PROBLEM REQUIREMENTS: Please copy the leading lines of the entries below exactly, concluding with the line in which "## Inputs -/" occurs.

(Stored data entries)
-- ==== Sys2Proof/Machine/Sequencer.lean ====
section
/-! DEFINITION. The sequencer's steps outside IDLE (10_state.md R21, R22, R24, R25), and what every step does with the inputs
before the engine acts. -/

namespace Sys2Proof.Machine

/-! ## Inputs -/

/-- The host restores the transport to idle in this step: a session left open ends (70_reset_and_hazards.md R227; only between
commands, log 8). -/
def State.restored (s : State) : Bool := s.env.sessionOpen && s.pins.restore && decide (s.phase = .idle)

/-- What the outside world does at the start of a step (log 3): the sample is taken off the list, the host's bytes are placed,
a restored transport is idle and the device's session over (log 8, log 11), the device's write cycle goes on; the response and
buffer strobes of the step before fall (log 5). -/
def State.sample (s : State) : State :=
  { s with
    rsp := none
    buf := { s.buf with re := false, we := false }
    env := { s.env with
      inputs := s.env.inputs.tail
      wbuf := Memory.putAll s.env.wbuf s.pins.wbuf
      rbuf := Memory.putAll s.env.rbuf s.pins.rbuf
      sessionOpen := s.env.sessionOpen && !s.restored
      device := s.env.device.map fun d => if s.restored then d.tick.abort none true else d.tick } }

/-- A step in which `rst` is asserted (70_reset_and_hazards.md R210, R211). -/
def resetStep (p : Sample) (s : State) : State :=
  { s.hardReset with env := s.env.afterReset s.busy s.outstanding p.leftOpen }

/-! ## Issuing an operation -/

/-- The operation the current phase issues (10_state.md R16, R21, R22). -/
def State.nextOp (s : State) : Option TOp :=
  match s.phase with
  | .idle => none
  | .wBegin => some (.beginSession s.dp.busb)
  | .wAhi => some (.writeByte (hiByte s.dp.curOff))
  | .wAlo => some (.writeByte (loByte s.dp.curOff))
  | .wData => some (.writeByte (s.wbufAt (s.dp.idx + s.dp.k.setWidth 16).toNat))
  | .wEnd => some .endSession
  | .rBeginW => some (.beginSession s.dp.busb)
  | .rAhi => some (.writeByte (hiByte s.dp.curOff))
  | .rAlo => some (.writeByte (loByte s.dp.curOff))
  | .rEndW => some .endSession
  | .rBeginR => some (.beginSession (s.dp.busb ||| 0x01#8))
  | .rData => some (if 1#16 < s.dp.rem then .readByteAck else .readByteNak)
  | .rEnd => some .endSession

/-- The `WBUF` access of the step that issues an operation: only `W_DATA` has one, `WBUF[IDX + K]` (R21; R28; log 19). -/
def State.fetchData (s : State) : State :=
  if s.phase = .wData then s.wbufRead (s.dp.idx + s.dp.k.setWidth 16) else s

/-- Issues an operation (30_encoding.md R82): `t_req` rises with it, and it joins the trace. -/
def State.drive (o : TOp) (s : State) : State :=
  { s with outstanding := some o, log := s.log ++ [.op o] }

/-! ## The answer -/

/-- The assignments of the phase whose operation is done (R21, R22). -/
def onDone (v : Byte) (s : State) : Host.Outcome State Fault Refusal :=
  match s.phase with
  | .idle => .next s
  | .wBegin => wBeginDone s
  | .wAhi => wAhiDone s
  | .wAlo => wAloDone s
  | .wData => wDataDone s
  | .wEnd => wEndDone s
  | .rBeginW => rBeginWDone s
  | .rAhi => rAhiDone s
  | .rAlo => rAloDone s
  | .rEndW => rEndWDone s
  | .rBeginR => rBeginRDone s
  | .rData => rDataDone v s
  | .rEnd => rEndDone s

/-- The answer to the outstanding operation: done (R21, R22); fail, which completes the command with `ERR_TRANSPORT` and
nothing else (R24); none, and the sequencer waits with `t_req` high (R25, log 6). -/
def settle (p : Sample) (o : TOp) (s : State) : Host.Outcome State Fault Refusal :=
  match transportReply p o s.env with
  | .waiting => .next s
  | .done v e => onDone v { s with outstanding := none, env := e }
  | .failed e => .next (raise .errTransport { s with outstanding := none, env := e })
  | .refused r => .refused r

/-- One step outside IDLE: the operation of the phase is issued unless it is outstanding already, and answered or not. A
`T.begin` inside an open session is outside the contract (70_reset_and_hazards.md R227, log 7). -/
def sequencerStep (p : Sample) (s : State) : Host.Outcome State Fault Refusal :=
  match s.outstanding with
  | some o => settle p o s
  | none =>
    match s.nextOp with
    | none => .next s
    | some o =>
      if o.isBegin && s.env.sessionOpen then .refused .beginInOpenSession
      else settle p o (s.fetchData.drive o)

end Sys2Proof.Machine
end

FINAL ANSWER:
-- ==== Sys2Proof/Machine/Sequencer.lean ====
section
/-! DEFINITION. The sequencer's steps outside IDLE (10_state.md R21, R22, R24, R25), and what every step does with the inputs
before the engine acts. -/

namespace Sys2Proof.Machine

/-! ## Inputs -/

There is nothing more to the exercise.